Bobby…. and Tequeeza.
So I had a weird dream today…. a day dream… happened around 11:30 am. I was walking to my local coffee shoppeee… (why do they add that extra “e”) and I was day dreaming that an old lady came up to me and said..”sonny, if you help me carry these groceries to my home, I’ll give you a special treat” Sure, why not, helping an old lady with her bags equals a shot of good karma and maybe a piece of hard candy. ” Let’s do it!” I said. So we walk a few blocks to her beautiful apartment on the upper west side, I drop off her bags and hold out my hand for my treat. This is where the dream gets awesome… She pulls out a key from her purse and places it in my hand. Now the first thing I think is, “don’t eat the key! It’s probably not candy!” She looks me in the eye and says…”you seem like a very sweet boy…. you remind me of my red headed step-son that I never had back in the late 50′s to early 60′s… now, I want to give you the keys to my car…” Oh my Lord!! She’s giving me her car!!…She continues, “I want to give you the keys to my brand new, 1965 Cadillac Convertible, with only 13,000 miles on the odometer, driven by my late ex-lovers, Dabney Coleman and Sly Stalone, and I need you to move it for me because the power steering is broken.” Then she walks into her apartment… The dream ended there with my hand extended to the lady at the coffee shoppeee. “Here’s your change Bobby”. But I wasn’t ready for it to be over, so I clintched my fist in the air, turned to everybody in the coffee shoppeee and screamed, “DAMN YOU GRANNYYYYYY!!!!!!” Well, I better go now. I need to get ready for my brunch tomorrow at Appleby’s! Hello chips n’ salsa!!!
Until next time.
Bobby
First time on the diarrhea train!
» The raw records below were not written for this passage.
-- ==== Sys2Proof/Laws/State.lean ====
section
/-! SUPPORT. What each update of the state leaves in each of its fields. -/

namespace Sys2Proof.Machine

noncomputable section

variable (s : State)

@[simp] theorem State.modCore_t (c : Nat) (f : Core → Core) : (s.modCore c f).t = s.t := rfl
@[simp] theorem State.modCore_perform (c : Nat) (f : Core → Core) : (s.modCore c f).perform = s.perform := rfl
@[simp] theorem State.modCore_ctxs (c : Nat) (f : Core → Core) : (s.modCore c f).ctxs = s.ctxs := rfl
@[simp] theorem State.modCore_fr (c : Nat) (f : Core → Core) : (s.modCore c f).fr = s.fr := rfl
@[simp] theorem State.modCore_agenda (c : Nat) (f : Core → Core) : (s.modCore c f).agenda = s.agenda := rfl
@[simp] theorem State.modCore_issue (c : Nat) (f : Core → Core) : (s.modCore c f).issue = s.issue := rfl
@[simp] theorem State.modCore_opened (c : Nat) (f : Core → Core) : (s.modCore c f).opened = s.opened := rfl
@[simp] theorem State.modCore_jobsIssued (c : Nat) (f : Core → Core) : (s.modCore c f).jobsIssued = s.jobsIssued := rfl
@[simp] theorem State.modCore_cores (c : Nat) (f : Core → Core) : (s.modCore c f).cores = aset c (f (s.core c)) s.cores := rfl
@[simp] theorem State.modCore_clusters (c : Nat) (f : Core → Core) : (s.modCore c f).clusters = s.clusters := rfl
@[simp] theorem State.modCore_dies (c : Nat) (f : Core → Core) : (s.modCore c f).dies = s.dies := rfl
@[simp] theorem State.modCore_launches (c : Nat) (f : Core → Core) : (s.modCore c f).launches = s.launches := rfl
@[simp] theorem State.modCore_queues (c : Nat) (f : Core → Core) : (s.modCore c f).queues = s.queues := rfl
@[simp] theorem State.modCore_mem (c : Nat) (f : Core → Core) : (s.modCore c f).mem = s.mem := rfl
@[simp] theorem State.modCore_pois (c : Nat) (f : Core → Core) : (s.modCore c f).pois = s.pois := rfl
@[simp] theorem State.modCore_rom (c : Nat) (f : Core → Core) : (s.modCore c f).rom = s.rom := rfl
@[simp] theorem State.modCore_pins (c : Nat) (f : Core → Core) : (s.modCore c f).pins = s.pins := rfl
@[simp] theorem State.modCore_switches (c : Nat) (f : Core → Core) : (s.modCore c f).switches = s.switches := rfl
@[simp] theorem State.modCore_access (c : Nat) (f : Core → Core) : (s.modCore c f).access = s.access := rfl
@[simp] theorem State.modCore_violations (c : Nat) (f : Core → Core) : (s.modCore c f).violations = s.violations := rfl
@[simp] theorem State.modCore_ptb (c : Nat) (f : Core → Core) : (s.modCore c f).ptb = s.ptb := rfl
@[simp] theorem State.modCore_asb (c : Nat) (f : Core → Core) : (s.modCore c f).asb = s.asb := rfl
@[simp] theorem State.modCore_gongc (c : Nat) (f : Core → Core) : (s.modCore c f).gongc = s.gongc := rfl
@[simp] theorem State.modCore_gongl (c : Nat) (f : Core → Core) : (s.modCore c f).gongl = s.gongl := rfl
@[simp] theorem State.modCore_gongErr (c : Nat) (f : Core → Core) : (s.modCore c f).gongErr = s.gongErr := rfl
@[simp] theorem State.modCore_gongStep (c : Nat) (f : Core → Core) : (s.modCore c f).gongStep = s.gongStep := rfl
@[simp] theorem State.modCore_gongNl (c : Nat) (f : Core → Core) : (s.modCore c f).gongNl = s.gongNl := rfl
@[simp] theorem State.modCore_gongFrom (c : Nat) (f : Core → Core) : (s.modCore c f).gongFrom = s.gongFrom := rfl
@[simp] theorem State.modCore_stream (c : Nat) (f : Core → Core) : (s.modCore c f).stream = s.stream := rfl
@[simp] theorem State.modCore_fdump (c : Nat) (f : Core → Core) : (s.modCore c f).fdump = s.fdump := rfl
@[simp] theorem State.modCore_dseed (c : Nat) (f : Core → Core) : (s.modCore c f).dseed = s.dseed := rfl
@[simp] theorem State.modCore_rrep (c : Nat) (f : Core → Core) : (s.modCore c f).rrep = s.rrep := rfl
@[simp] theorem State.modCore_reported (c : Nat) (f : Core → Core) : (s.modCore c f).reported = s.reported := rfl
@[simp] theorem State.modCore_bmap (c : Nat) (f : Core → Core) : (s.modCore c f).bmap = s.bmap := rfl
@[simp] theorem State.modCore_mypn (c : Nat) (f : Core → Core) : (s.modCore c f).mypn = s.mypn := rfl
@[simp] theorem State.modCore_ccb (c : Nat) (f : Core → Core) : (s.modCore c f).ccb = s.ccb := rfl
@[simp] theorem State.modCore_endpoints (c : Nat) (f : Core → Core) : (s.modCore c f).endpoints = s.endpoints := rfl
@[simp] theorem State.modCore_nextLid (c : Nat) (f : Core → Core) : (s.modCore c f).nextLid = s.nextLid := rfl
@[simp] theorem State.modCore_accepted (c : Nat) (f : Core → Core) : (s.modCore c f).accepted = s.accepted := rfl
@[simp] theorem State.modCore_rr (c : Nat) (f : Core → Core) : (s.modCore c f).rr = s.rr := rfl
@[simp] theorem State.modCore_preempting (c : Nat) (f : Core → Core) : (s.modCore c f).preempting = s.preempting := rfl
@[simp] theorem State.modCore_stalled (c : Nat) (f : Core → Core) : (s.modCore c f).stalled = s.stalled := rfl
@[simp] theorem State.modCore_peerClocks (c : Nat) (f : Core → Core) : (s.modCore c f).peerClocks = s.peerClocks := rfl
@[simp] theorem State.modCore_inserted (c : Nat) (f : Core → Core) : (s.modCore c f).inserted = s.inserted := rfl
@[simp] theorem State.modCore_poolless (c : Nat) (f : Core → Core) : (s.modCore c f).poolless = s.poolless := rfl
@[simp] theorem State.modCore_bootImage (c : Nat) (f : Core → Core) : (s.modCore c f).bootImage = s.bootImage := rfl
@[simp] theorem State.modCore_fenced (c : Nat) (f : Core → Core) : (s.modCore c f).fenced = s.fenced := rfl
@[simp] theorem State.modCore_toFence (c : Nat) (f : Core → Core) : (s.modCore c f).toFence = s.toFence := rfl
@[simp] theorem State.modCore_mapGen (c : Nat) (f : Core → Core) : (s.modCore c f).mapGen = s.mapGen := rfl
@[simp] theorem State.modCore_colls (c : Nat) (f : Core → Core) : (s.modCore c f).colls = s.colls := rfl
@[simp] theorem State.modCore_arrived (c : Nat) (f : Core → Core) : (s.modCore c f).arrived = s.arrived := rfl
@[simp] theorem State.modCore_grants (c : Nat) (f : Core → Core) : (s.modCore c f).grants = s.grants := rfl
@[simp] theorem State.modCore_directory (c : Nat) (f : Core → Core) : (s.modCore c f).directory = s.directory := rfl
@[simp] theorem State.modCore_deferred (c : Nat) (f : Core → Core) : (s.modCore c f).deferred = s.deferred := rfl
@[simp] theorem State.modCore_linkA (c : Nat) (f : Core → Core) : (s.modCore c f).linkA = s.linkA := rfl
@[simp] theorem State.modCore_linkB (c : Nat) (f : Core → Core) : (s.modCore c f).linkB = s.linkB := rfl
@[simp] theorem State.modCore_images (c : Nat) (f : Core → Core) : (s.modCore c f).images = s.images := rfl
@[simp] theorem State.modCore_streamed (c : Nat) (f : Core → Core) : (s.modCore c f).streamed = s.streamed := rfl
@[simp] theorem State.modCore_signals (c : Nat) (f : Core → Core) : (s.modCore c f).signals = s.signals := rfl
@[simp] theorem State.modCore_fatal (c : Nat) (f : Core → Core) : (s.modCore c f).fatal = s.fatal := rfl
@[simp] theorem State.modCore_ticks (c : Nat) (f : Core → Core) : (s.modCore c f).ticks = s.ticks := rfl
@[simp] theorem State.modCore_turn (c : Nat) (f : Core → Core) : (s.modCore c f).turn = s.turn := rfl
@[simp] theorem State.modCore_fresh (c : Nat) (f : Core → Core) : (s.modCore c f).fresh = s.fresh := rfl
@[simp] theorem State.modCore_upset (c : Nat) (f : Core → Core) : (s.modCore c f).upset = s.upset := rfl
@[simp] theorem State.modCore_spillErr (c : Nat) (f : Core → Core) : (s.modCore c f).spillErr = s.spillErr := rfl
@[simp] theorem State.modCore_islands (c : Nat) (f : Core → Core) : (s.modCore c f).islands = s.islands := rfl
@[simp] theorem State.modCore_lostPeers (c : Nat) (f : Core → Core) : (s.modCore c f).lostPeers = s.lostPeers := rfl
@[simp] theorem State.modCore_peerWatches (c : Nat) (f : Core → Core) : (s.modCore c f).peerWatches = s.peerWatches := rfl
@[simp] theorem State.modCore_recalls (c : Nat) (f : Core → Core) : (s.modCore c f).recalls = s.recalls := rfl
@[simp] theorem State.modCore_heldBytes (c : Nat) (f : Core → Core) : (s.modCore c f).heldBytes = s.heldBytes := rfl
@[simp] theorem State.modCore_unplaced (c : Nat) (f : Core → Core) : (s.modCore c f).unplaced = s.unplaced := rfl
@[simp] theorem State.modCore_regErrs (c : Nat) (f : Core → Core) : (s.modCore c f).regErrs = s.regErrs := rfl
@[simp] theorem State.modCore_memErrs (c : Nat) (f : Core → Core) : (s.modCore c f).memErrs = s.memErrs := rfl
Hope this will be fun for all! Let me see…. what to talk about? Well, I read some old magazines until three in the morning! The most moving article came from an old Nation Geographic I fund in the subway(circa 1976) Turns out that you can actually ski on sand dunes that are located in south-central Colorado!!!! I called my friend in L.A. and asked him to mail my broken “snow skis” so I can convert them into “sand skis” for a little Colorado ski adventure this winter. I’m all like..”Rickie!… Pick up the phone, I know you’re there…(long pause for him to get the phone) Are you there?… (never picks up the phone, so I leave a message) Well, this is Bobby. I want you to ship those old skis of mine, the ones that you’re using for a shower curtain rod, ASAP…. I’ve got the perfect plan for our 13 year high school reunion field trip!! Call me!!” I hope he calls soon, I could use a good vacation. What else…. I have a big day tomorrow! I’m meeting a friend for brunch at TGIF!!! Hello pasta salad!!